From the entries below, copy out all lines holding "extractLsb".

DATA RECORDS Start Marker

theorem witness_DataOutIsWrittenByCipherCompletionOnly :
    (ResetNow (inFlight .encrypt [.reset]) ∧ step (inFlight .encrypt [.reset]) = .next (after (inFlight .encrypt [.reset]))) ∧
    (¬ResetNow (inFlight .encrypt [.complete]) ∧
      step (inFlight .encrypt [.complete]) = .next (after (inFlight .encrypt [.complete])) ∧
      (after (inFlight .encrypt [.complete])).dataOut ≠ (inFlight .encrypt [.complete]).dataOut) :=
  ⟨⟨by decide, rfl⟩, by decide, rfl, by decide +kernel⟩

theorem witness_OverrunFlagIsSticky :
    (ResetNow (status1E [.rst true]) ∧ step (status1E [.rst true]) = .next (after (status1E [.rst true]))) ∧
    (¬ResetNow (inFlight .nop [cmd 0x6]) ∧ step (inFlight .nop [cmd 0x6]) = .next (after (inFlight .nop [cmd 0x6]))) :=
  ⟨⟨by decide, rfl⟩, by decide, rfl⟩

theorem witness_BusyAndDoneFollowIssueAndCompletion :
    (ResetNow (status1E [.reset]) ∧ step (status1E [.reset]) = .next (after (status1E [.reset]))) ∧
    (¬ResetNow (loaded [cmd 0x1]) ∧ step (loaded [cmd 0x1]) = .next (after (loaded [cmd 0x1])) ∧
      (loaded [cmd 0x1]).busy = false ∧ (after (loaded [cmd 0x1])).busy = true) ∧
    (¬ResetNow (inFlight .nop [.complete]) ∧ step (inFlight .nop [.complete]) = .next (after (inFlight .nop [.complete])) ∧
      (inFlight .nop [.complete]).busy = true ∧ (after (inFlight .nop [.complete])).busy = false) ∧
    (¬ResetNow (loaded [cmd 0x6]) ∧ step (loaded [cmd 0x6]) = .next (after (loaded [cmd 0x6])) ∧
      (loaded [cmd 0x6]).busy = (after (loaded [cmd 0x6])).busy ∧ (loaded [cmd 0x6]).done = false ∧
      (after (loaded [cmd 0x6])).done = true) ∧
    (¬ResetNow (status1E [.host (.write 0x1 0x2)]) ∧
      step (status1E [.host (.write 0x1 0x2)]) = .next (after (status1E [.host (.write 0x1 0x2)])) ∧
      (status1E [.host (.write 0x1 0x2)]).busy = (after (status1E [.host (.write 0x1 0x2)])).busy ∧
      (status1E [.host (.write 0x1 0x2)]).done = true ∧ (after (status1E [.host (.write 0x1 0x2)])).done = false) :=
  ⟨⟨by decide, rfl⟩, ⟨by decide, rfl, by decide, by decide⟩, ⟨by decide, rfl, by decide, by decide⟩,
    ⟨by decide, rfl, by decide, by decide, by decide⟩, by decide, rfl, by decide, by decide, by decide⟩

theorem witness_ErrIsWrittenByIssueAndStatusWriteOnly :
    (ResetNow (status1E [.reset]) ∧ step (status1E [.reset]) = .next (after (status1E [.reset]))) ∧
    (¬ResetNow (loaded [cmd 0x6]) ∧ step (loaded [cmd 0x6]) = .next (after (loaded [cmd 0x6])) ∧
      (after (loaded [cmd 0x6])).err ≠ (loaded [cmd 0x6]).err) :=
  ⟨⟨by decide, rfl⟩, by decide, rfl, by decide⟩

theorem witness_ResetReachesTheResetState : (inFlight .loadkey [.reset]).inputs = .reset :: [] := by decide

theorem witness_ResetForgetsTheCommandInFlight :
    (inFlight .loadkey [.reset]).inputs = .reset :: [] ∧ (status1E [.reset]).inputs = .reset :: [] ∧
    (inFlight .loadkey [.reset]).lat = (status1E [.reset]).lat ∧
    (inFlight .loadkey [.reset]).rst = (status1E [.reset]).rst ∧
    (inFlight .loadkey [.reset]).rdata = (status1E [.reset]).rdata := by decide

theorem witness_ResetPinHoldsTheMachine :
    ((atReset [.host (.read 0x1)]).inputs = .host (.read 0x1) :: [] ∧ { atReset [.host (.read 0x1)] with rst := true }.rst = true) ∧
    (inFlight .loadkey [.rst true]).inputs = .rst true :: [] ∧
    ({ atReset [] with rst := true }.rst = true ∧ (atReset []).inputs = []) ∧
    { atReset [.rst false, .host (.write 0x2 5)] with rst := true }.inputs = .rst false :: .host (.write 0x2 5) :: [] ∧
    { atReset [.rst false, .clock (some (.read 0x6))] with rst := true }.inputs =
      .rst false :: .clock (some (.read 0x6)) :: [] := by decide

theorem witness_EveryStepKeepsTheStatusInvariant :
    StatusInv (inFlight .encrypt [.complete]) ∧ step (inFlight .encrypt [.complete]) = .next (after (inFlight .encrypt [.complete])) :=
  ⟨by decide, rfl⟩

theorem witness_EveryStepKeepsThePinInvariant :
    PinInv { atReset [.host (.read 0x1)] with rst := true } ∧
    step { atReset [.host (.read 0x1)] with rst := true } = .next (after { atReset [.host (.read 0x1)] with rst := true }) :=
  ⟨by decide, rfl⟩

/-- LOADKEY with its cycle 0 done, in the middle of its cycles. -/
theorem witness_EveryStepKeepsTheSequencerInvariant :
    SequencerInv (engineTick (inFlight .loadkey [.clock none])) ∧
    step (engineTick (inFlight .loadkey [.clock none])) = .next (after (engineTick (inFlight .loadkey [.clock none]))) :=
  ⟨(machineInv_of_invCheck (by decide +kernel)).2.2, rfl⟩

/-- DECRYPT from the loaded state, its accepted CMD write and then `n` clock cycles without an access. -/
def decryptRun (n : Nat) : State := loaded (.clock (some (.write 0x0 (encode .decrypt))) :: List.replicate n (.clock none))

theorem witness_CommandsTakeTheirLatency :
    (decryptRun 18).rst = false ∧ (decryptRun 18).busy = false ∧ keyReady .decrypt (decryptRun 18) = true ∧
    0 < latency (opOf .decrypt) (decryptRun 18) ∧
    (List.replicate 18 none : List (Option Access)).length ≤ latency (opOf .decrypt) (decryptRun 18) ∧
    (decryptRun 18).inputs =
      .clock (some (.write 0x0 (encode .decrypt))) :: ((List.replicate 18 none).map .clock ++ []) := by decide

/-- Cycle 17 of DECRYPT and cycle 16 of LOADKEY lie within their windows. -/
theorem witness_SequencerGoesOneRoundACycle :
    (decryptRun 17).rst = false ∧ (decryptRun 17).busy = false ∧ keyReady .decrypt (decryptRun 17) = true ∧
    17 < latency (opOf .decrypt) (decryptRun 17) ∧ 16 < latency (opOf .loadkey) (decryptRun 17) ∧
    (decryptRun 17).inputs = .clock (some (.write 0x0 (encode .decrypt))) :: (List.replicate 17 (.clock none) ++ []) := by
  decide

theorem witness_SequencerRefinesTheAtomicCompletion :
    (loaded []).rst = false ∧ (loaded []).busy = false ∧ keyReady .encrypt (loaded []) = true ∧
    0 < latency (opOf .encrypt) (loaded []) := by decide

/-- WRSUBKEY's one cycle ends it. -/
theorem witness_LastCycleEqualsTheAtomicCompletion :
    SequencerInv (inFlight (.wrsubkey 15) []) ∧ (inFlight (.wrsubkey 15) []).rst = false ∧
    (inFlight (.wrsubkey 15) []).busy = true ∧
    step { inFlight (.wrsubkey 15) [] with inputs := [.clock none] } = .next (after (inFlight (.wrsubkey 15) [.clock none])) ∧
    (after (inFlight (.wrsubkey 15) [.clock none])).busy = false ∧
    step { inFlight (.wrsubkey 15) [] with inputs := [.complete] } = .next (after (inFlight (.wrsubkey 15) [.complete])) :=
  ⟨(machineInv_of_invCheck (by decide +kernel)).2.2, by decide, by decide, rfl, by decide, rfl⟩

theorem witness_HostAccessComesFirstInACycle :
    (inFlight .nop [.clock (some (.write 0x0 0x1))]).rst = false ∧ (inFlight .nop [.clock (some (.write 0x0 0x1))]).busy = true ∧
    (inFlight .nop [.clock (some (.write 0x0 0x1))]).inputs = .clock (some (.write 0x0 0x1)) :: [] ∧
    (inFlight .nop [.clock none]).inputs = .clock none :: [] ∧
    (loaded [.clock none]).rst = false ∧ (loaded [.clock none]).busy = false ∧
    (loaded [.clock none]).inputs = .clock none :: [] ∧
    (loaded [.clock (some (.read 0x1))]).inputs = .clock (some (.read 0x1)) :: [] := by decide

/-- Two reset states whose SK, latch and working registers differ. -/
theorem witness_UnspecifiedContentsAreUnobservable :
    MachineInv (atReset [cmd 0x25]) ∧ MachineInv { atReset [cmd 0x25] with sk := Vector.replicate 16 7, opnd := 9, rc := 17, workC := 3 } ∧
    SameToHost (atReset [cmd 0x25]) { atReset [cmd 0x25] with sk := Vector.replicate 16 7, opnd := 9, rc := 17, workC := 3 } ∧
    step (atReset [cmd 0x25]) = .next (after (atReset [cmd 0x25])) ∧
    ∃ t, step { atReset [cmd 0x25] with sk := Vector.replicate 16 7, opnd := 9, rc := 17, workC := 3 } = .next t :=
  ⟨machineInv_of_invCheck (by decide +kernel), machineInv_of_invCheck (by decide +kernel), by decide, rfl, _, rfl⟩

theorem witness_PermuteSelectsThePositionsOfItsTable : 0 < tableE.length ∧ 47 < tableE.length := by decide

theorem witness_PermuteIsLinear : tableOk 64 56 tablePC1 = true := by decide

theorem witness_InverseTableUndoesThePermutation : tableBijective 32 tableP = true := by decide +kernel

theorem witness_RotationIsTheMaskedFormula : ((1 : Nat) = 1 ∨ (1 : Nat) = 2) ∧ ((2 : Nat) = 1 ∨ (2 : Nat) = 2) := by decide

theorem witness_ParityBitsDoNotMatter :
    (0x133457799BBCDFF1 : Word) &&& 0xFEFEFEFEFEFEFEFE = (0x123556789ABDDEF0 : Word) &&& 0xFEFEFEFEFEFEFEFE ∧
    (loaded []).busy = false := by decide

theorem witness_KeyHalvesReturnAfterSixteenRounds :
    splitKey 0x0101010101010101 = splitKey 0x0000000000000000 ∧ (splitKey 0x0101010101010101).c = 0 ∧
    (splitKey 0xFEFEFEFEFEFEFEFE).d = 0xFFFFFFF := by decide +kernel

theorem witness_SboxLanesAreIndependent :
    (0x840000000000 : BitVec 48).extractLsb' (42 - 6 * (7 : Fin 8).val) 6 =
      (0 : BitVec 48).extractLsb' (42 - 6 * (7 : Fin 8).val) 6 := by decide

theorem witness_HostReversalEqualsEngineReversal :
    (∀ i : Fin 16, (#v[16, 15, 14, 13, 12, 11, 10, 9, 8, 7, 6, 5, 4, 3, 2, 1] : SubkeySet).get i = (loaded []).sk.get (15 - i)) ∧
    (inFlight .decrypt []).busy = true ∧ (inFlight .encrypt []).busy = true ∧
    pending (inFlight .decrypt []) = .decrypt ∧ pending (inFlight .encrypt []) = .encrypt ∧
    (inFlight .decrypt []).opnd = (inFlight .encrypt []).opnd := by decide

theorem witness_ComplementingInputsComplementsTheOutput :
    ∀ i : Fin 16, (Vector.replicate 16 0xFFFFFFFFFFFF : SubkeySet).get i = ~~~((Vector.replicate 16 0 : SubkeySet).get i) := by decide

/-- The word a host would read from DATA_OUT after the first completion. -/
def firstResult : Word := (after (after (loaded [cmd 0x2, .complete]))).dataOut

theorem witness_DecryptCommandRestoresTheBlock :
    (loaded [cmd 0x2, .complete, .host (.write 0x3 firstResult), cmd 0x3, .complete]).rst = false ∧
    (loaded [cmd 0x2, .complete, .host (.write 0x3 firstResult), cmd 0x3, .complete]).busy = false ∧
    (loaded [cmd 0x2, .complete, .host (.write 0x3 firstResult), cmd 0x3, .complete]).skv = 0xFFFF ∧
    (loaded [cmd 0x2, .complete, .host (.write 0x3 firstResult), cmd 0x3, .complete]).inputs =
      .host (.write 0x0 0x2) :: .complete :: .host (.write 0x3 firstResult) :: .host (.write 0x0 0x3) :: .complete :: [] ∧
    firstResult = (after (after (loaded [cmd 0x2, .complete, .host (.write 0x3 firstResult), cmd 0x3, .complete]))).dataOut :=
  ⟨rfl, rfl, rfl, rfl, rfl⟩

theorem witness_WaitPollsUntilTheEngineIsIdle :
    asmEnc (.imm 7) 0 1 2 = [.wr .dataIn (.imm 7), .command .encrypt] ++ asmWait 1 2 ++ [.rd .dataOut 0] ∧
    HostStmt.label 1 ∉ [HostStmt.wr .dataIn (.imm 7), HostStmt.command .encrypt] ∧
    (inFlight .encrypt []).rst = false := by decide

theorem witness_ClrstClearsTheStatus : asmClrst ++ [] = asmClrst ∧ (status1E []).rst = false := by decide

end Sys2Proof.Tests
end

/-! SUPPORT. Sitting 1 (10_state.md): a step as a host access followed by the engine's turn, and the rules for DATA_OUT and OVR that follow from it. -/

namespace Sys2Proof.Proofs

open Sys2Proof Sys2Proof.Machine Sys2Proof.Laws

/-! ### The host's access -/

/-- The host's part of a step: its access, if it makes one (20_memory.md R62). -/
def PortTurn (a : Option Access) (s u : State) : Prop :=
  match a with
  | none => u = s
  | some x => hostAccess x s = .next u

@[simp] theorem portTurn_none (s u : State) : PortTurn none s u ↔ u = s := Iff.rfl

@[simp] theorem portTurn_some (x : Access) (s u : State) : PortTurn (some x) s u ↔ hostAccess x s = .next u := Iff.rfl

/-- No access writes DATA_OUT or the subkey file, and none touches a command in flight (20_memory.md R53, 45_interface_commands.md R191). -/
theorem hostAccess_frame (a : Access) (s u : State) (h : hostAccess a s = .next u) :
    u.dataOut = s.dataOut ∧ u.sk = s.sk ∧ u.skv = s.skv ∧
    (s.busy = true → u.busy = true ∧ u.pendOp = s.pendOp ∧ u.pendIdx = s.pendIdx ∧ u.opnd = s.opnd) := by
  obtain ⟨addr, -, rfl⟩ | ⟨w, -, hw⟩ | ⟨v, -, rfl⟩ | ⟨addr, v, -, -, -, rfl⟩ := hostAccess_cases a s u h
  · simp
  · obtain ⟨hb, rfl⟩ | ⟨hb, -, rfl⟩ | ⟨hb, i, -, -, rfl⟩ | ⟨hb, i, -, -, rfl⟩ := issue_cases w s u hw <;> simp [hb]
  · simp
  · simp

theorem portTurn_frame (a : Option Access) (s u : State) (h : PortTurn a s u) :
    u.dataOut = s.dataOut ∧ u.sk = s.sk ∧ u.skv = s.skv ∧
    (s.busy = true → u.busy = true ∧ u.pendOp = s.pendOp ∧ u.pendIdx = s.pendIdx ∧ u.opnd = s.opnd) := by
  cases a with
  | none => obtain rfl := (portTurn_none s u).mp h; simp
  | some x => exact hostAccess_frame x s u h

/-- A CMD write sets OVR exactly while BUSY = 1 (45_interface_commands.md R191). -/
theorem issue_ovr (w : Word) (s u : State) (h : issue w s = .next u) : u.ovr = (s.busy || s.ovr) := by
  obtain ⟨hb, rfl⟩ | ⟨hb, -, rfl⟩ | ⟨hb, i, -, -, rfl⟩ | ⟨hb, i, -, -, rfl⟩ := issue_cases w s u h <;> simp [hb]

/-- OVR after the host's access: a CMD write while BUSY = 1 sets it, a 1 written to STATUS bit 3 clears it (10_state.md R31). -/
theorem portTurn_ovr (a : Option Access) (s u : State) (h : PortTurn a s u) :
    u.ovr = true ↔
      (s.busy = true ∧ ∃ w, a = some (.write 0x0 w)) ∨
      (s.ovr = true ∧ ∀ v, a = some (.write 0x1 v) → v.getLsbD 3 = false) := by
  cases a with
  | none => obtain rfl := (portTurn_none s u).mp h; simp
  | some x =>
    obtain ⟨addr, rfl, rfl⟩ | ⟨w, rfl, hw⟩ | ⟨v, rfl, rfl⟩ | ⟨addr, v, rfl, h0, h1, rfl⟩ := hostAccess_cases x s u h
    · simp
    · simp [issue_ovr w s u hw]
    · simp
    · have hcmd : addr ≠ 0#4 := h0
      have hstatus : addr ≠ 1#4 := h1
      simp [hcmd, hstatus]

DATA RECORDS End Marker
DATA RECORDS Start Marker

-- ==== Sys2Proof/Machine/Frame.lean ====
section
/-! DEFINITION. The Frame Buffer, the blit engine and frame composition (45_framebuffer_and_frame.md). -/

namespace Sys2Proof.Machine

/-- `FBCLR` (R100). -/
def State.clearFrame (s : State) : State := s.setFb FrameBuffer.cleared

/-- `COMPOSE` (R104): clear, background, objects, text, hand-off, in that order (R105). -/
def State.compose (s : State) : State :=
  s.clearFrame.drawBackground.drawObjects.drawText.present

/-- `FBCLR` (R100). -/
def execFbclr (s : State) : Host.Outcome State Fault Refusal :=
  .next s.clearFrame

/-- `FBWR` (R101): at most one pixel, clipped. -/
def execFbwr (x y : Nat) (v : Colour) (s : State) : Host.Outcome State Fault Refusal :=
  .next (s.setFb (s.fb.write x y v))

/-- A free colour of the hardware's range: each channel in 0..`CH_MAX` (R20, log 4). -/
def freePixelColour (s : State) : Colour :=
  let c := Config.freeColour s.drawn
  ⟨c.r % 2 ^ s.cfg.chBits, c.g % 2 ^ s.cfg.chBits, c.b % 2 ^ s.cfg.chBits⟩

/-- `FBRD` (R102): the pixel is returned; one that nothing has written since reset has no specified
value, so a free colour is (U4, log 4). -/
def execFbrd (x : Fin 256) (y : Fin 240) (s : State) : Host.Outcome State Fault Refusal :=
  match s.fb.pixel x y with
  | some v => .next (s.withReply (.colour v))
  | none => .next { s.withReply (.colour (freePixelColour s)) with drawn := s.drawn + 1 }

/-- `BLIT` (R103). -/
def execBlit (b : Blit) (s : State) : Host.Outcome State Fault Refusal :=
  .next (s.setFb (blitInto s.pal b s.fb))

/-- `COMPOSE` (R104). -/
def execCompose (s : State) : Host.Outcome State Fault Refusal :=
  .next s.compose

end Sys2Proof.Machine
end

DATA RECORDS End Marker
DATA RECORDS Start Marker

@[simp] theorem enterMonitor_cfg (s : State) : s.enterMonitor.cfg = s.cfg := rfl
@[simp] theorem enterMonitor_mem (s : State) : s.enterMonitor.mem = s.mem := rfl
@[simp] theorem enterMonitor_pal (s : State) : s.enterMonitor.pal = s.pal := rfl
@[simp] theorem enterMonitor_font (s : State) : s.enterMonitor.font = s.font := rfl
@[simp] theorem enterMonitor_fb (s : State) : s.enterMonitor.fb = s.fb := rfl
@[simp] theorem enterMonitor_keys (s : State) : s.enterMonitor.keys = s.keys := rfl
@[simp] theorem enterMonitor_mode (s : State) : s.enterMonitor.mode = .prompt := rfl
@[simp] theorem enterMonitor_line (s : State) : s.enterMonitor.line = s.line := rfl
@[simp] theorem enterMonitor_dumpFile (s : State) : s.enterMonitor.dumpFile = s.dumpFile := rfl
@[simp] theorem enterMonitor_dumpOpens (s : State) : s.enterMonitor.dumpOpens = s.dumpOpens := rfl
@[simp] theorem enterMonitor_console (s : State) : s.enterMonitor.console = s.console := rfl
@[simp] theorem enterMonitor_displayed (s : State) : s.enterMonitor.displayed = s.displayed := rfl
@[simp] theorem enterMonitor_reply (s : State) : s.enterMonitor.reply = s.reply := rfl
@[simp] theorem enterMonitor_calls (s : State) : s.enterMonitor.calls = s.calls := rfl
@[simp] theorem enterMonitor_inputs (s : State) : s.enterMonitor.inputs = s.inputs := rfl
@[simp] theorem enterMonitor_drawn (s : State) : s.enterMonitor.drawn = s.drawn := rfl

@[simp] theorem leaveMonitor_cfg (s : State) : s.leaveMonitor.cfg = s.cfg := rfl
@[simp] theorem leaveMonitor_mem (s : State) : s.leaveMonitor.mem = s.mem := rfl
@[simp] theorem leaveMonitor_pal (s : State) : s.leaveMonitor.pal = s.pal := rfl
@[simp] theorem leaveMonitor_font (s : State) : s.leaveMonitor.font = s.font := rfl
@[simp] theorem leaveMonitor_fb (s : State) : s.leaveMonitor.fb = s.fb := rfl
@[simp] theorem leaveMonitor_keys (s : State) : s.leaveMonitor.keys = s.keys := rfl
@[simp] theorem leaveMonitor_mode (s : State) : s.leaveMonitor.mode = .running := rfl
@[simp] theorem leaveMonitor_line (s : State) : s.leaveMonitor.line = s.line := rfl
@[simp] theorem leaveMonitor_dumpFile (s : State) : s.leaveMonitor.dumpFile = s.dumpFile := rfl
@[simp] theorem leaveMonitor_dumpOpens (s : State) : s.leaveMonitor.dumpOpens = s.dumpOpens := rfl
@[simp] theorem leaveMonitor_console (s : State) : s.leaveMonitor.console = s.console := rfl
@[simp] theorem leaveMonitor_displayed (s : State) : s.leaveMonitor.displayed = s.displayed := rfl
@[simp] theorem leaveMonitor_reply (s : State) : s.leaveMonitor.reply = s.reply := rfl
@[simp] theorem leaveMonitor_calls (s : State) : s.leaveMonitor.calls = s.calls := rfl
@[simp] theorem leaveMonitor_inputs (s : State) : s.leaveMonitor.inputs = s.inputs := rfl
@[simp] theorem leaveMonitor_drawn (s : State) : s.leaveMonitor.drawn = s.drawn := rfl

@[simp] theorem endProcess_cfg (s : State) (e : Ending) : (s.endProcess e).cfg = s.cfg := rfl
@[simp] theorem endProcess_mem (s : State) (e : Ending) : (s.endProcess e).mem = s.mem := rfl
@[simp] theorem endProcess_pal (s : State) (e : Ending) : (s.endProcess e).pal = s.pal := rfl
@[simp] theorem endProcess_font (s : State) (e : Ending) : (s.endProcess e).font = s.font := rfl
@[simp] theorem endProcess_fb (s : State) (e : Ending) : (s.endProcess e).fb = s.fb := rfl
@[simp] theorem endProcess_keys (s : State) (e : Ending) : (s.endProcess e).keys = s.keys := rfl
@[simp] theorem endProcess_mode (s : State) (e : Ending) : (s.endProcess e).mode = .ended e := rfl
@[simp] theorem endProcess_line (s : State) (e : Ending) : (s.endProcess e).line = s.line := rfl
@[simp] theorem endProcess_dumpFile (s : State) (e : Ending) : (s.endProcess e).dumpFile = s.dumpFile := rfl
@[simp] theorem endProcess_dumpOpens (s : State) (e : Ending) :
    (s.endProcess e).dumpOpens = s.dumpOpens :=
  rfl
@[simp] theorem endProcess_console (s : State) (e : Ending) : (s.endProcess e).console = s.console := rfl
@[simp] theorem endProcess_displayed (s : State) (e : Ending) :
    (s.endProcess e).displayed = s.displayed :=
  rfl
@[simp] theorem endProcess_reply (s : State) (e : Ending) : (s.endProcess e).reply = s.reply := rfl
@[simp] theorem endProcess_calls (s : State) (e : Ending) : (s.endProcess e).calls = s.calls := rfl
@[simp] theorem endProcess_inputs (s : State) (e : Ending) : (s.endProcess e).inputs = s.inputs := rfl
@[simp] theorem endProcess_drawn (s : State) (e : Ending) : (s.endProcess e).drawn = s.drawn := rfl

DATA RECORDS End Marker

— TASK RESPONSE —
    (0x840000000000 : BitVec 48).extractLsb' (42 - 6 * (7 : Fin 8).val) 6 =
      (0 : BitVec 48).extractLsb' (42 - 6 * (7 : Fin 8).val) 6 := by decide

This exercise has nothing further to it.